WHAT THE EXERCISE ASKS:
Among the records below, find the line that has "r.first ray with"; from there, give the lines again exactly, and stop after the line that has "p (ray.getD 0 0#32).toNat".

DATASET:
= = = =

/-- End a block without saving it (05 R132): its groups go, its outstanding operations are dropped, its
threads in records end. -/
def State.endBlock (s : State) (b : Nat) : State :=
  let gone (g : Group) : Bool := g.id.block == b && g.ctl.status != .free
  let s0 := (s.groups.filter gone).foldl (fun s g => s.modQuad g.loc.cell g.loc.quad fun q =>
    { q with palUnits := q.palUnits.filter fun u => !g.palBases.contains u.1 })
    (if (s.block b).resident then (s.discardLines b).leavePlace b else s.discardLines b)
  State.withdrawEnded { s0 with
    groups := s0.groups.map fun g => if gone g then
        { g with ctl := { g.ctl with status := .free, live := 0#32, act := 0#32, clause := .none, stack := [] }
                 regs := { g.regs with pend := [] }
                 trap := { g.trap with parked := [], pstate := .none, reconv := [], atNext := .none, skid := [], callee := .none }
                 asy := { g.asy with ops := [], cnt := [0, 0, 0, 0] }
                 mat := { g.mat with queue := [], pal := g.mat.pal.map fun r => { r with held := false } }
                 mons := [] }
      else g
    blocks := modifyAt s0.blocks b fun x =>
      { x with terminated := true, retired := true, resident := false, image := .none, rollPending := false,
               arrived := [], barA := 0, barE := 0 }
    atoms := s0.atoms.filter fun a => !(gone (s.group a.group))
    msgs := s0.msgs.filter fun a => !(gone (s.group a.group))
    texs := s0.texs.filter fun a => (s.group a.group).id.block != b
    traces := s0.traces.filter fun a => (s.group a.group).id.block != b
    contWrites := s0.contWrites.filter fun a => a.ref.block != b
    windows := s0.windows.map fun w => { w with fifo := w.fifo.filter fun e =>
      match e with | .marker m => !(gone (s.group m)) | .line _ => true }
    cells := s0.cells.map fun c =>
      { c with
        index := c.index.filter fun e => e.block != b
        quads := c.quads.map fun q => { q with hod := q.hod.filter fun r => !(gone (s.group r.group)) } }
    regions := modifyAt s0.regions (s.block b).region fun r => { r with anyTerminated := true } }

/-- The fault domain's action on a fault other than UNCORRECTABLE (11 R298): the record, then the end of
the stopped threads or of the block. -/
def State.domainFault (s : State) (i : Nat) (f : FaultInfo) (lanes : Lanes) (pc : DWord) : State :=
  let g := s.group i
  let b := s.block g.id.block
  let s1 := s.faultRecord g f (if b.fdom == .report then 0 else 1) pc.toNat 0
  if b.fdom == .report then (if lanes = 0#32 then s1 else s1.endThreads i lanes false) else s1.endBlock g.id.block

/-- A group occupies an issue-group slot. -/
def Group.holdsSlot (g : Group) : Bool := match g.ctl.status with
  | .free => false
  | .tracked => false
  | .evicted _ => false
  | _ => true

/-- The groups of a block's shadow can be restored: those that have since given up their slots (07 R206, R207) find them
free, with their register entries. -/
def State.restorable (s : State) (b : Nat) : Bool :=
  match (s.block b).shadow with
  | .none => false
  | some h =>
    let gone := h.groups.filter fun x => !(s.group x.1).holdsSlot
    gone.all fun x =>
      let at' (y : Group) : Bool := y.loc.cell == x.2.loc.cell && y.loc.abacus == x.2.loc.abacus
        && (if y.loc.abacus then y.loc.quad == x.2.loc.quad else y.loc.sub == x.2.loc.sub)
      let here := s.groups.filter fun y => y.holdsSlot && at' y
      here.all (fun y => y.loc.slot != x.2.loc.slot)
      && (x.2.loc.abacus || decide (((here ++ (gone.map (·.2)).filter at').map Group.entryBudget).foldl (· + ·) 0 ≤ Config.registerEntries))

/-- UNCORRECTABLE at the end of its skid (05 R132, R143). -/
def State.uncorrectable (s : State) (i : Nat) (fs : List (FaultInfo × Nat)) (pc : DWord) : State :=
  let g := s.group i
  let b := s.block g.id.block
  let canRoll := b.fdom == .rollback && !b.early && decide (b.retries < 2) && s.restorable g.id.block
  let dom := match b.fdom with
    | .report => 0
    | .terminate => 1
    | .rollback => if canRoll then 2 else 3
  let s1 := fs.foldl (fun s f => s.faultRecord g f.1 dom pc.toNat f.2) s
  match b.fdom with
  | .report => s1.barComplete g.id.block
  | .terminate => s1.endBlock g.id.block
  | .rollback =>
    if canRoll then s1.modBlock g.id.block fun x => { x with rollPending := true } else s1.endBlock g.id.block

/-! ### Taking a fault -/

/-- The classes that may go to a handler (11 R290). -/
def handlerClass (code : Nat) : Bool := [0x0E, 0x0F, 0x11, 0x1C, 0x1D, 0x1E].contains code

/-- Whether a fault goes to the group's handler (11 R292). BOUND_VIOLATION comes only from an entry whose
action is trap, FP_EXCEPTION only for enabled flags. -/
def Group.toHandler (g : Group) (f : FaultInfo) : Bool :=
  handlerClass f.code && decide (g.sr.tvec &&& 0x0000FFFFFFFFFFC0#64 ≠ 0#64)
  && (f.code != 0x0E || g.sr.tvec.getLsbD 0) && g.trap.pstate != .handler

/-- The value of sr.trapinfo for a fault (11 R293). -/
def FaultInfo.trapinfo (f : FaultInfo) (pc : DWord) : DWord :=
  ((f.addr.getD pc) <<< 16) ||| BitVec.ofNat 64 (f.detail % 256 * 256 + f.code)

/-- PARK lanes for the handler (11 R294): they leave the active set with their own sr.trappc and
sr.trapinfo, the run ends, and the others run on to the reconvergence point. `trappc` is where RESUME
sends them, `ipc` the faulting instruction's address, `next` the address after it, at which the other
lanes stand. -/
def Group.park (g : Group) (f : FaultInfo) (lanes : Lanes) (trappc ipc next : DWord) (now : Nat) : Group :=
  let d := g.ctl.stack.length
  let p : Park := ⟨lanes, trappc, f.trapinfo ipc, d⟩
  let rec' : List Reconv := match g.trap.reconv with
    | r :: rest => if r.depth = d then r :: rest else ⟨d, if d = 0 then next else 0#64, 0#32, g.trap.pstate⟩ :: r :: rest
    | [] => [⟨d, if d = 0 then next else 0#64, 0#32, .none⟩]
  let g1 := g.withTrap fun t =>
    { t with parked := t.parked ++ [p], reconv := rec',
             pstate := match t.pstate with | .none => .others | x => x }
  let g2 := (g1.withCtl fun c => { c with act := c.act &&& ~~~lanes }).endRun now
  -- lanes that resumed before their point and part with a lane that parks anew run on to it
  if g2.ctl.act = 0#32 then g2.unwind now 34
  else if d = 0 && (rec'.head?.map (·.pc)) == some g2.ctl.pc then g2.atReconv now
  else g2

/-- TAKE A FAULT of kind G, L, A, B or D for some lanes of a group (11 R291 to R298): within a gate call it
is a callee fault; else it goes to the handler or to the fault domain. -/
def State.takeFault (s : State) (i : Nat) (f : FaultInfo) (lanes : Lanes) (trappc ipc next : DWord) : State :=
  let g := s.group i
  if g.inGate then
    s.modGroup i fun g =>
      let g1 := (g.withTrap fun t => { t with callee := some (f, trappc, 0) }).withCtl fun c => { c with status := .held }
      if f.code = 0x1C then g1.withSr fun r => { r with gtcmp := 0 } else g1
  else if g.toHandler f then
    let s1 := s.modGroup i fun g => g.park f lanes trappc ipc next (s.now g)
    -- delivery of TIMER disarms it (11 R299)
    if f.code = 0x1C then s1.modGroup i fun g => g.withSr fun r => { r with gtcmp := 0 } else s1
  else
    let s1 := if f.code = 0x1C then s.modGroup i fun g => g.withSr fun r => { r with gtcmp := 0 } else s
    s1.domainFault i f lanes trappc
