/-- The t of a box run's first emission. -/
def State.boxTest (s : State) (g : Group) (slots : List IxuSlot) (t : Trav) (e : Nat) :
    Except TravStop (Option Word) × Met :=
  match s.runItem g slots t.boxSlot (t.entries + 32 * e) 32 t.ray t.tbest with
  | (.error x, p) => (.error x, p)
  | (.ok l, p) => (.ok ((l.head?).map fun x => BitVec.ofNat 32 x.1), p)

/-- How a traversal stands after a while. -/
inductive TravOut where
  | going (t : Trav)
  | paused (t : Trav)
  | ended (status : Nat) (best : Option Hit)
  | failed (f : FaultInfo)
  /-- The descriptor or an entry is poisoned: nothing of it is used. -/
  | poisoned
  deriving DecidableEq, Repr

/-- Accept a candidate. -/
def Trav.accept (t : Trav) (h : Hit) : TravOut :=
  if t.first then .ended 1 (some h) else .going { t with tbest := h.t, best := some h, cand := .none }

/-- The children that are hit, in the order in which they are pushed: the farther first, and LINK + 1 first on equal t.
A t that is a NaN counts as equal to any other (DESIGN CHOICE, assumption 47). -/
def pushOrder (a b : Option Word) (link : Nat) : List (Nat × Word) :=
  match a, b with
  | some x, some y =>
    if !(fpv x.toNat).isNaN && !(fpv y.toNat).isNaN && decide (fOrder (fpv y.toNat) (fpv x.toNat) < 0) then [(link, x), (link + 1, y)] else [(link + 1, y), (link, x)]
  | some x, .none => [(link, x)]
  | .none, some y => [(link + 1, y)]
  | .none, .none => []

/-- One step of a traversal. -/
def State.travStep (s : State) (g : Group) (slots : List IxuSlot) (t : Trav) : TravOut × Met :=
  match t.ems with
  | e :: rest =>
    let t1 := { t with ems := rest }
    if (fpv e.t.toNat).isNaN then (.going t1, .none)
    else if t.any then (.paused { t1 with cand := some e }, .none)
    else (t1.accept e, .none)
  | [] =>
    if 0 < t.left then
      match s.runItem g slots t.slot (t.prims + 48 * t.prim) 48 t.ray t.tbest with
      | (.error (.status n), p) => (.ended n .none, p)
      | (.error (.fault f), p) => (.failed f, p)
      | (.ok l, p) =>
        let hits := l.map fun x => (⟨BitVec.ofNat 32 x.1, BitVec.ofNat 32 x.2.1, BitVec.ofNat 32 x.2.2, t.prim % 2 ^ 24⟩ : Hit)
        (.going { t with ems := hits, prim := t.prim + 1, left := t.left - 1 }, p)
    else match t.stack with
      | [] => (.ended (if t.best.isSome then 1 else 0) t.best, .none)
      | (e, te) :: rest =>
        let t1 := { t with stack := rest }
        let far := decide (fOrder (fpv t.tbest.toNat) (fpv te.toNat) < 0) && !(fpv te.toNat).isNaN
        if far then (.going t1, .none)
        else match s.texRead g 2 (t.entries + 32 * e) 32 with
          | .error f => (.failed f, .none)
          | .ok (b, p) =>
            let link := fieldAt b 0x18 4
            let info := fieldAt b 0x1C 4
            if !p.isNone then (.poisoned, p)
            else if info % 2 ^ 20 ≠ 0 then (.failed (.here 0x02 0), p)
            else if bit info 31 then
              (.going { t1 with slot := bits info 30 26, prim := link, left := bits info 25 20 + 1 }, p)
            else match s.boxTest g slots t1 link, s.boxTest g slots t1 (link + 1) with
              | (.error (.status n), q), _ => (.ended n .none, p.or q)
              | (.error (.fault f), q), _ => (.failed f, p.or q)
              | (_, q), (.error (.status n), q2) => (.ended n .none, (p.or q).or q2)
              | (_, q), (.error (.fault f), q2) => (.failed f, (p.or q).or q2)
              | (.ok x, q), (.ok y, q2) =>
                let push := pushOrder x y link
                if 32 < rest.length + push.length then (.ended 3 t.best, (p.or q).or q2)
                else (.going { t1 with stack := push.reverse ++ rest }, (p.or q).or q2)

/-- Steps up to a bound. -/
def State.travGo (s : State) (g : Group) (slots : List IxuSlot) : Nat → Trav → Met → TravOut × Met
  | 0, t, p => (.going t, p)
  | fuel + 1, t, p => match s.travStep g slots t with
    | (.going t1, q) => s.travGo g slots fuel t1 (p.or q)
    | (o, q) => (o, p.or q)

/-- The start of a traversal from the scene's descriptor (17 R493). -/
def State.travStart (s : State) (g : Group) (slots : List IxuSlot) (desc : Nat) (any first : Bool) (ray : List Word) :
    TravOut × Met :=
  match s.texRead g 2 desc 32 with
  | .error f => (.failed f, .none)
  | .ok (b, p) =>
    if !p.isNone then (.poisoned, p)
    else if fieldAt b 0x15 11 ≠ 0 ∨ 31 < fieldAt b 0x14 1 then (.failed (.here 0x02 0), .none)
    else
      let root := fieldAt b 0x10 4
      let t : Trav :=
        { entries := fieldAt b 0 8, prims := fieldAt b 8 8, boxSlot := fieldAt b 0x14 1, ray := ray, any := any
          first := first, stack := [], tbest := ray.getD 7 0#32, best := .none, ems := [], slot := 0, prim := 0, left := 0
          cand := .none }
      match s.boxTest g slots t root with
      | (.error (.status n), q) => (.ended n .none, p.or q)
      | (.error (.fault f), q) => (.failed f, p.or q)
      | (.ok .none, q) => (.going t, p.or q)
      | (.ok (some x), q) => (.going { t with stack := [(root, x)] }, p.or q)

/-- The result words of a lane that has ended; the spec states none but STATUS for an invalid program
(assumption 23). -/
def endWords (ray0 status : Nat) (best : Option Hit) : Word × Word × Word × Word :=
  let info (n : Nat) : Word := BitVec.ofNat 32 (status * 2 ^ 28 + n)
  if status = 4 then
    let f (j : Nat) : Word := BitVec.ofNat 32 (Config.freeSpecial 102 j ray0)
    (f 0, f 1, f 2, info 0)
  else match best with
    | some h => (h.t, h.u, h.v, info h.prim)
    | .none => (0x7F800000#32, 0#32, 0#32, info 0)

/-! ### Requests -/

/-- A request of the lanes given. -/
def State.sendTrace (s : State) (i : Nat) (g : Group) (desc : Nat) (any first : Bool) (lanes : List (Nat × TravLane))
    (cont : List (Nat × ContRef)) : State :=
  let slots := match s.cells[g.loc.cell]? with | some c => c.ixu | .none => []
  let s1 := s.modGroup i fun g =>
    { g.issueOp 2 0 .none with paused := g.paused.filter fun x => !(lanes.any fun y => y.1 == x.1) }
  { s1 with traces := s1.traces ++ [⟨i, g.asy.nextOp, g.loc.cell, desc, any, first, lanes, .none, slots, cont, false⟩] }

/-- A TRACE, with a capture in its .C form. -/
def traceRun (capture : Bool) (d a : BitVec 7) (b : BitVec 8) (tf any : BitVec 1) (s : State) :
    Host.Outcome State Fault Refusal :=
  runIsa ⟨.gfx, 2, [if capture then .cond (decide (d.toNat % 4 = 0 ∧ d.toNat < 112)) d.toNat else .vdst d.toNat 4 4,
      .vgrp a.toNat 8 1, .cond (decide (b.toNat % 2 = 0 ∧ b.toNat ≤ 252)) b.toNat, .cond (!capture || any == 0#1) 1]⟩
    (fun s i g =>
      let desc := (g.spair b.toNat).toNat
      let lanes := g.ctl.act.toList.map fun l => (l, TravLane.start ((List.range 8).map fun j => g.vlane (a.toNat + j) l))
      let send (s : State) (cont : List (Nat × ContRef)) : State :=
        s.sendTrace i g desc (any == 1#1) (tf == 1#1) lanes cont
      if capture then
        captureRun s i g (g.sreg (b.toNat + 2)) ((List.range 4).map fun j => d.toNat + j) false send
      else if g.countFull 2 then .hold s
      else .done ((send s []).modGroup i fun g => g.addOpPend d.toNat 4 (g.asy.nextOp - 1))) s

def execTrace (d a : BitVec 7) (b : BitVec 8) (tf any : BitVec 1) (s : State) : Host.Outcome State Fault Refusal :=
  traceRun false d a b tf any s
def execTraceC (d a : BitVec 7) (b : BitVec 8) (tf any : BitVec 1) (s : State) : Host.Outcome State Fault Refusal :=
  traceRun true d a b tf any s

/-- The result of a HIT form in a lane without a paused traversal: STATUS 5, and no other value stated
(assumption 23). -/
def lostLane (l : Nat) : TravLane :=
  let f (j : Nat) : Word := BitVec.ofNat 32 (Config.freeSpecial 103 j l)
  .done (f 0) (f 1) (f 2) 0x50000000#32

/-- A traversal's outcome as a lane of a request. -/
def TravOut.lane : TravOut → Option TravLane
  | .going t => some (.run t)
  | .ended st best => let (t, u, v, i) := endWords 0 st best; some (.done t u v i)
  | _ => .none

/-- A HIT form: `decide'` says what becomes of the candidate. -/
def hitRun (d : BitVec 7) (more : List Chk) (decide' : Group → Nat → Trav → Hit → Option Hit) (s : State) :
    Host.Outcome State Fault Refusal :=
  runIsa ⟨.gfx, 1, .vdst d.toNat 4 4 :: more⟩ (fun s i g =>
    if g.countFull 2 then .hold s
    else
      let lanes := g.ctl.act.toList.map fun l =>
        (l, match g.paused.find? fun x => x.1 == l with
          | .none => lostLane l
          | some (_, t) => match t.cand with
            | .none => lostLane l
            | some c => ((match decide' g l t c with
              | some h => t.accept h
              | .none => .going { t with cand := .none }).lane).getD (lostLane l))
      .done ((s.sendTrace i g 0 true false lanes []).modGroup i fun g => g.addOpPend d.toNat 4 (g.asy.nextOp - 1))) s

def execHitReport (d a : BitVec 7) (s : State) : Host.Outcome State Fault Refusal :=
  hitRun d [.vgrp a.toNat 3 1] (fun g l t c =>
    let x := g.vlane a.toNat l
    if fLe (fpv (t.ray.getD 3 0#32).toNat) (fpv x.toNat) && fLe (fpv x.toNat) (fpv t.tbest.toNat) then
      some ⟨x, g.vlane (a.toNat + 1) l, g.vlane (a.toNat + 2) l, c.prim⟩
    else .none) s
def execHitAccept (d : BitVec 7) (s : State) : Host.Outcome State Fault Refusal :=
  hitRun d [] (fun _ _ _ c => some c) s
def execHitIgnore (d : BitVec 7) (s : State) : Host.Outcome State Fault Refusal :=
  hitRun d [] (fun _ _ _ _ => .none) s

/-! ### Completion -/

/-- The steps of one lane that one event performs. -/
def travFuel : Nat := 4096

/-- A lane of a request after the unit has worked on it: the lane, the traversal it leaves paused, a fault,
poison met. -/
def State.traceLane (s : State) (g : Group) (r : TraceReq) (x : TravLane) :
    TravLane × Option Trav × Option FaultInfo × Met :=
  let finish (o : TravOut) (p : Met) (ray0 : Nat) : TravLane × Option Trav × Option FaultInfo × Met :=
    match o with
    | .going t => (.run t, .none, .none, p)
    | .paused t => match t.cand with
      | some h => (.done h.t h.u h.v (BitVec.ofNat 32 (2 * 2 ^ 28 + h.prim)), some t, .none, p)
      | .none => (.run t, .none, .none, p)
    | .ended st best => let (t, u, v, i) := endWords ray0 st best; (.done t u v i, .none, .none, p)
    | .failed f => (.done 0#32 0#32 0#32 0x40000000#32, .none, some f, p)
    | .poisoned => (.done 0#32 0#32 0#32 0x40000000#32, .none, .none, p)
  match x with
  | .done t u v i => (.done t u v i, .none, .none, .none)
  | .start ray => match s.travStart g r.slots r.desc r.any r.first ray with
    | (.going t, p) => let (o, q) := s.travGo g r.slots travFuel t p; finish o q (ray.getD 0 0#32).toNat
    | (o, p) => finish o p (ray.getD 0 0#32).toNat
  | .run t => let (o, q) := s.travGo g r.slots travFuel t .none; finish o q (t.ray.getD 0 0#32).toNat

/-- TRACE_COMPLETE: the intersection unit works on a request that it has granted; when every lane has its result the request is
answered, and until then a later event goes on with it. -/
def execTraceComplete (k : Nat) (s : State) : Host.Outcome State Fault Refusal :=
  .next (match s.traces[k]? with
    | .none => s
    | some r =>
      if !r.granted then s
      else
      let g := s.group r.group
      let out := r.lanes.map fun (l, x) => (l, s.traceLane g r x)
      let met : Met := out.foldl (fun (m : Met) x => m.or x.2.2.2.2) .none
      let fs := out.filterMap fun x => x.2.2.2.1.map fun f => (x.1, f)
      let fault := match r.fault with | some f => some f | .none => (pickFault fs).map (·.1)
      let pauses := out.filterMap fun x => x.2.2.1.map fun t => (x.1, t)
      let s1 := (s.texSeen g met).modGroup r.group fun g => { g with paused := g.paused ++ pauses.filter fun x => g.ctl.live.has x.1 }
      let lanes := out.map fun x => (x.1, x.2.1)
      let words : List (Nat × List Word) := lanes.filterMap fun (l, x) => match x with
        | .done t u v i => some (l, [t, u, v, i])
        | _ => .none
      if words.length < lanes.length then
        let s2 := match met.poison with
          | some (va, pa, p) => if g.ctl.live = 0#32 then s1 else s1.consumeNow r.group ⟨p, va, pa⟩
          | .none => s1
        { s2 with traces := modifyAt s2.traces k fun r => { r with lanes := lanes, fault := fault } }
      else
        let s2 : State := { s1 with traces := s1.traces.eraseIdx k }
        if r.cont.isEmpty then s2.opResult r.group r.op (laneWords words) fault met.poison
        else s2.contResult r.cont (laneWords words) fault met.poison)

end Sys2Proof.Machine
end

= = = =

TASK OUTPUT:
  | .start ray => match s.travStart g r.slots r.desc r.any r.first ray with
    | (.going t, p) => let (o, q) := s.travGo g r.slots travFuel t p; finish o q (ray.getD 0 0#32).toNat
    | (o, p) => finish o p (ray.getD 0 0#32).toNat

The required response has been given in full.